Afghanische Windhunde, 2021
(A4 Stückanzahl 12) Papier Arbeit.

Schon vor über sechs Jahrtausenden sind Züchtungen des Ahnen der heutigen Afghanischen Windhunde durch ortsansässige Nomaden belegt. Die edlen Jagdhunde galten als Überlebensstütze im kargen Hochland des Hindukusch. Der heutige Rassenstandard wurde allerdings erst um den Wechsel vom 19. zum 20. Jahrhundert herum etabliert, nachdem britische Soldaten im zweiten Anglo-Afghanischen Krieg einige Exemplare dieser als überaus wertvoll erachteten und darum mit einem Exportverbot belegten Tiere aus dem Feindesland heraus nach England geschmuggelt hatten.

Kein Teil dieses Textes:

-- ==== Sys2Proof/Config.lean ====
section
/-! DEFINITION. What the implementation fixes: the core's fixed constants, its parameters
(00_scope.md R9, R10), and the free values the environment chooses (20_memory.md R49). The free
values are constants with no body, so nothing can be proved about which value they have. -/

namespace Sys2Proof

/-- The six pins (30_encoding.md R62). -/
inductive Pin
  | csFpga | csFlash | clk | dataOut | dataIn | progEnable
  deriving DecidableEq, Repr

/-- The parameters of the core (00_scope.md R10, 10_state.md R25). No request changes them. -/
structure Params where
  /-- PIN_POS, one position per pin -/
  posCsFpga : Fin 8
  posCsFlash : Fin 8
  posClk : Fin 8
  posDataOut : Fin 8
  posDataIn : Fin 8
  posProgEnable : Fin 8
  /-- CS_ACTIVE_LOW -/
  csActiveLow : Bool
  /-- BITBANG_MODE -/
  bitbangMode : Byte
  /-- VID -/
  vid : BitVec 16
  /-- PID -/
  pid : BitVec 16
  /-- ERASE_TIMEOUT, a poll iteration count -/
  eraseTimeout : Word
  /-- WRITE_TIMEOUT, a poll iteration count -/
  writeTimeout : Word
  /-- PAD_BYTE -/
  padByte : Byte
  deriving DecidableEq, Repr

/-- PIN_POS(p) (30_encoding.md R62). -/
def Params.pinPos (P : Params) : Pin → Fin 8
  | .csFpga => P.posCsFpga
  | .csFlash => P.posCsFlash
  | .clk => P.posClk
  | .dataOut => P.posDataOut
  | .dataIn => P.posDataIn
  | .progEnable => P.posProgEnable

/-- "positions are pairwise disjoint" (30_encoding.md R62). -/
def Params.wf (P : Params) : Bool :=
  decide [P.posCsFpga, P.posCsFlash, P.posClk, P.posDataOut, P.posDataIn, P.posProgEnable].Nodup

namespace Config

/-- PAGE_SIZE (00_scope.md R9). -/
def pageSize : Nat := 264

/-- CAPACITY_PAGES (00_scope.md R9). -/
def capacityPages : Nat := 8192

/-- ID_LEN (00_scope.md R9). -/
def idLen : Nat := 4

/-- BITBANG_MODE, VID, PID, ERASE_TIMEOUT and WRITE_TIMEOUT are OPEN in the spec (00_scope.md R10):
free constants. DESIGN CHOICE (safe), log entry 3. -/
opaque bitbangMode : Byte
opaque vid : BitVec 16
opaque pid : BitVec 16
opaque eraseTimeout : Word
opaque writeTimeout : Word

/-- Whether the `n`-th transport call past the listed answers fails, and with which payload: a free
value (20_memory.md R49). DESIGN CHOICE (safe), log entry 5. -/
opaque freeError : Nat → Option Payload

/-- The pin byte the `n`-th unlisted transport call returns: a free value (20_memory.md R49).
DESIGN CHOICE (safe), log entry 5. -/
opaque freePins : Nat → Byte

/-- Whether the `n`-th unlisted stream read fails, with which payload, and how many stream bytes the
failing read took away: a free value (20_memory.md R46, R49). DESIGN CHOICE (safe), log entries 5
and 6. -/
opaque freeStreamError : Nat → Option (Payload × Nat)

end Config

/-- The parameters after reset: the spec's reference values where it gives one (00_scope.md R10),
the free constants for those it leaves OPEN. -/
def Params.reset : Params where
  posCsFpga := 0
  posCsFlash := 1
  posClk := 2
  posDataOut := 3
  posDataIn := 4
  posProgEnable := 5
  csActiveLow := true
  bitbangMode := Config.bitbangMode
  vid := Config.vid
  pid := Config.pid
  eraseTimeout := Config.eraseTimeout
  writeTimeout := Config.writeTimeout
  padByte := 0x00

end Sys2Proof
end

Hakan Eren greift in seiner Serie von zwölf Zeichnungen diesen scheinbar abseitigen Komplex kolonialer Vergangenheit auf. Die Zeichnungen vereinen Individualität und strengen repetitiven Standard. Als Effekt der Überkreuzung von Drolligkeit und Zuchtnorm stellt sich eine unheimliche Erscheinung ein. Die zittrige Linienführung und transparenten Farbflächen lassen die Zeichnungen wie Abdrücke von Geistern anmuten, die sich durch das Papier hindurch bewegt haben. Es sind dies Geister eines stolzen, aber gepeinigten Lands — die alte Weltmacht des 19. Jahrhunderts wurde einst vertrieben, ehe dann auch die beiden Weltmächte des 20. Jahrhunderts sich ihrerseits in den Bergen Afghanistans aufrieben und ihre Truppen letztlich abziehen mussten, nur um ein teuflisches Vakuum zurückzulassen. 2021, im gleichen Jahr, in dem den Taliban in schwindelerregendem Tempo die Machtergreifung über eine nach Jahrzehnten der Instabilität und des Kriegs ausgezehrte Bevölkerung gelingen konnte, hat Eren mit dieser Serie von Hundezeichnungen der rauen Geschichte Afghanistans ein beklemmendes Denkmal gesetzt.